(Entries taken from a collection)
/-- Settles O3: the hold edges start the conversion that their entry or request names, or count a miss; the other commands are their own
definition where their condition holds. -/
theorem adcCommandsComplete : Obligations.AdcCommandsComplete := by
  unfold Obligations.AdcCommandsComplete
  refine ⟨fun s core entry nv i n hw hg hd hh hc hcal hconv h0 hP hi hn => holdEdge_starts hw hg hd hh hc hcal hconv h0 hP hi hn nv,
    fun s core entry nv hw hg hd hh hc hcal hmiss => ?_, fun s core nv u hu hconv hc => ?_, fun s _ hext hfault => ?_, fun s => rfl,
    fun s hw => ?_, fun s core nv v hv => ?_, fun s core nv hv => ?_⟩
  · refine ⟨_, execHoldEdge_due hg hd hh hc hcal nv, ?_⟩
    rw [if_pos (by simpa [or_assoc] using hmiss)]
    exact ⟨seqMiss_told .., seqMiss_only _ _, seqMiss_counted hw .., seqMiss_host hw, seqMiss_cle hw⟩
  · refine ⟨_, execUrgentHoldEdge_taken hu hconv hc nv, ?_, ?_⟩
    · rw [State.hold_core core.isLt, State.core_modCore core.isLt]
    · rw [State.hold_core core.isLt]
      rfl
  · refine congrArg Host.Outcome.next (if_pos ?_)
    rw [hext, hfault]
    rfl
  · exact ⟨_, rfl, State.flag_setFlag_same hw _ _ _ (by decide), (State.RegsBut.refl s _).setFlag hw _ _ _ (by simp) (by decide),
      (State.setFlag_in (Within.refl (Part.mask [.regs]) s) rfl _ _ _).only⟩
  · show execConversionComplete core nv s = _
    unfold execConversionComplete
    rw [hv]
  · show execConversionComplete core nv s = _
    unfold execConversionComplete
    rw [hv]

end Sys2Proof.Machine
end

section
/-!
PROOFS. The PWM generator's edge commands (R198, R199, R225, R230, R231): the calibration of the delay line, the carrier events and the
delivered edges.
-/
namespace Sys2Proof.Machine

variable {s : State}

/-! ### Calibration -/

/-- LOCK after a measurement: the counts of measurements within and outside 1 of equality decide it at 16. -/
def lockAfter (was near : Bool) (calIn calOut : Nat) : Bool :=
  if (if near then min 16 (calIn + 1) else 0) = 16 then true
  else if (if near then 0 else min 16 (calOut + 1)) = 16 then false else was

theorem lockAfter_near (was : Bool) (calIn calOut : Nat) : lockAfter was true calIn calOut = if 15 ≤ calIn then true else was := by
  unfold lockAfter
  have h : min 16 (calIn + 1) = 16 ↔ 15 ≤ calIn := by omega
  simp [h]

theorem lockAfter_far (was : Bool) (calIn calOut : Nat) : lockAfter was false calIn calOut = if 15 ≤ calOut then false else was := by
  unfold lockAfter
  have h : min 16 (calOut + 1) = 16 ↔ 15 ≤ calOut := by omega
  simp [h]

/-- The delay line's status and the generator's counts after a measurement. -/
def State.measured (s : State) (c : Nat × Bool) (lock : Bool) (f : PwmSt → PwmSt) : State :=
  (((s.setFld F.DL_STAT_CAL_CODE 0 c.1).setFlag F.DL_STAT_CAL_SAT 0 c.2).setFlag F.DL_STAT_LOCK 0 lock).modPwm f

theorem measured_canon (hw : s.Canon) (c : Nat × Bool) (lock : Bool) (f : PwmSt → PwmSt) : (s.measured c lock f).Canon :=
  canonAfterFlag (canonAfterFlag (canonAfterFld hw _ _ _) _ _ _) _ _ _

theorem measured_shows (hw : s.Canon) (c : Nat × Bool) (lock : Bool) (f : PwmSt → PwmSt) :
    (s.measured c lock f).fld F.DL_STAT_CAL_CODE 0 = c.1 % 2 ^ (F.DL_STAT_CAL_CODE.hi + 1 - F.DL_STAT_CAL_CODE.lo) ∧
      (s.measured c lock f).flag F.DL_STAT_CAL_SAT 0 = c.2 ∧ (s.measured c lock f).flag F.DL_STAT_LOCK 0 = lock := by
  have hcode := canonAfterFld hw F.DL_STAT_CAL_CODE 0 c.1
  have hsat := canonAfterFlag hcode F.DL_STAT_CAL_SAT 0 c.2
  unfold State.measured
  simp +decide [hw, hcode, hsat]

/-- The generator's counts of measurements after one that follows those of v. -/
def PwmSt.measured (v w : PwmSt) (near lock : Bool) : PwmSt := { w with
  calIn := if near then min 16 (v.calIn + 1) else 0, calOut := if near then 0 else min 16 (v.calOut + 1), everLocked := w.everLocked || lock }

/-- One measurement, outside Paddock; a lock that is lost is posted. -/
theorem execDlCalibration_runs (hg : s.gait ≠ Gait.paddock) {equal : Fin 1024} {c : Nat × Bool} {d : Nat} {near lock : Bool}
    (hd : d = s.fld F.DL_STAT_DL_CODE 0)
    (hc : c = calStep (s.fld F.DL_STAT_CAL_CODE 0) equal (s.fld F.DL_CTRL_CODE_LO 0) (s.fld F.DL_CTRL_CODE_HI 0))
    (hnear : near = decide (d ≤ equal.val + 1 ∧ equal.val ≤ d + 1))
    (hlock : lock = lockAfter (s.flag F.DL_STAT_LOCK 0) near s.pwm.calIn s.pwm.calOut) :
    exec (.dlCalibration equal) s = .next ((s.measured c lock fun w => s.pwm.measured w near lock).cond (s.flag F.DL_STAT_LOCK 0 && !lock) fun t =>
      t.post EV.EV_DL_UNLOCK noUnit d) := by
  subst hd hc hnear hlock
  show execDlCalibration equal s = _
  simp only [execDlCalibration, beq_iff_eq, hg, if_false]
  rfl

/-- An event leaves what the fields apart from it show. -/
theorem cond_post_fld (hw : s.Canon) (b : Bool) (f : Fld) (i code unit data : Nat) (h : evqFlds.all (fun x => f.apart x.1) = true) :
    (s.cond b fun t => t.post code unit data).fld f i = s.fld f i := by
  rw [State.fld_cond, State.fld_post hw _ _ _ _ _ h, ite_self]

theorem cond_post_flag (hw : s.Canon) (b : Bool) (f : Fld) (i code unit data : Nat) (h : evqFlds.all (fun x => f.apart x.1) = true) :
    (s.cond b fun t => t.post code unit data).flag f i = s.flag f i := by
  unfold State.flag
  rw [cond_post_fld hw b f i code unit data h]

/-- What a measurement shows. -/
theorem dlCalibration_shows (hw : s.Canon) (hg : s.gait ≠ Gait.paddock) {equal : Fin 1024} {c : Nat × Bool} {d : Nat} {near lock : Bool}
    (hd : d = s.fld F.DL_STAT_DL_CODE 0)
    (hc : c = calStep (s.fld F.DL_STAT_CAL_CODE 0) equal (s.fld F.DL_CTRL_CODE_LO 0) (s.fld F.DL_CTRL_CODE_HI 0))
    (hnear : near = decide (d ≤ equal.val + 1 ∧ equal.val ≤ d + 1))
    (hlock : lock = lockAfter (s.flag F.DL_STAT_LOCK 0) near s.pwm.calIn s.pwm.calOut) : ∃ t, exec (.dlCalibration equal) s = .next t ∧
      t.fld F.DL_STAT_CAL_CODE 0 = c.1 % 2 ^ (F.DL_STAT_CAL_CODE.hi + 1 - F.DL_STAT_CAL_CODE.lo) ∧ t.flag F.DL_STAT_CAL_SAT 0 = c.2 ∧
      t.flag F.DL_STAT_LOCK 0 = lock ∧ (s.flag F.DL_STAT_LOCK 0 = true → lock = false → s.Told t EV.EV_DL_UNLOCK noUnit d) := by
  have hcanon := measured_canon hw c lock fun w => s.pwm.measured w near lock
  obtain ⟨hcode, hsat, hshown⟩ := measured_shows hw c lock fun w => s.pwm.measured w near lock
  have hevq : (s.measured c lock fun w => s.pwm.measured w near lock).evq = s.evq := rfl
  have hexec := execDlCalibration_runs hg hd hc hnear hlock
  generalize s.measured c lock _ = u at *
  refine ⟨_, hexec, (cond_post_fld hcanon _ _ _ _ _ _ (by decide)).trans hcode,
    (cond_post_flag hcanon _ _ _ _ _ _ (by decide)).trans hsat, (cond_post_flag hcanon _ _ _ _ _ _ (by decide)).trans hshown,
    fun hwas hnow => ?_⟩
  rw [hwas, hnow, Bool.not_false, Bool.and_true, State.cond_true]
  exact State.post_told (hevq ▸ Nat.le_refl _) _ _ _

/-! ### Carrier events -/

theorem State.leg_modLeg {n : Nat} (hn : n < 48) (f : LegSt → LegSt) : (s.modLeg n f).leg n = f (s.leg n) := vget_same _ _ _ hn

▸ Your instructions
With the first line being the one containing "have hcode := canonAfterFld" and the last line the one containing "unfold State.flag", transcribe exactly the lines above that fall in that range.

▸ Output for this exercise
  have hcode := canonAfterFld hw F.DL_STAT_CAL_CODE 0 c.1
  have hsat := canonAfterFlag hcode F.DL_STAT_CAL_SAT 0 c.2
  unfold State.measured
  simp +decide [hw, hcode, hsat]

/-- The generator's counts of measurements after one that follows those of v. -/
def PwmSt.measured (v w : PwmSt) (near lock : Bool) : PwmSt := { w with
  calIn := if near then min 16 (v.calIn + 1) else 0, calOut := if near then 0 else min 16 (v.calOut + 1), everLocked := w.everLocked || lock }

/-- One measurement, outside Paddock; a lock that is lost is posted. -/
theorem execDlCalibration_runs (hg : s.gait ≠ Gait.paddock) {equal : Fin 1024} {c : Nat × Bool} {d : Nat} {near lock : Bool}
    (hd : d = s.fld F.DL_STAT_DL_CODE 0)
    (hc : c = calStep (s.fld F.DL_STAT_CAL_CODE 0) equal (s.fld F.DL_CTRL_CODE_LO 0) (s.fld F.DL_CTRL_CODE_HI 0))
    (hnear : near = decide (d ≤ equal.val + 1 ∧ equal.val ≤ d + 1))
    (hlock : lock = lockAfter (s.flag F.DL_STAT_LOCK 0) near s.pwm.calIn s.pwm.calOut) :
    exec (.dlCalibration equal) s = .next ((s.measured c lock fun w => s.pwm.measured w near lock).cond (s.flag F.DL_STAT_LOCK 0 && !lock) fun t =>
      t.post EV.EV_DL_UNLOCK noUnit d) := by
  subst hd hc hnear hlock
  show execDlCalibration equal s = _
  simp only [execDlCalibration, beq_iff_eq, hg, if_false]
  rfl

/-- An event leaves what the fields apart from it show. -/
theorem cond_post_fld (hw : s.Canon) (b : Bool) (f : Fld) (i code unit data : Nat) (h : evqFlds.all (fun x => f.apart x.1) = true) :
    (s.cond b fun t => t.post code unit data).fld f i = s.fld f i := by
  rw [State.fld_cond, State.fld_post hw _ _ _ _ _ h, ite_self]

theorem cond_post_flag (hw : s.Canon) (b : Bool) (f : Fld) (i code unit data : Nat) (h : evqFlds.all (fun x => f.apart x.1) = true) :
    (s.cond b fun t => t.post code unit data).flag f i = s.flag f i := by
  unfold State.flag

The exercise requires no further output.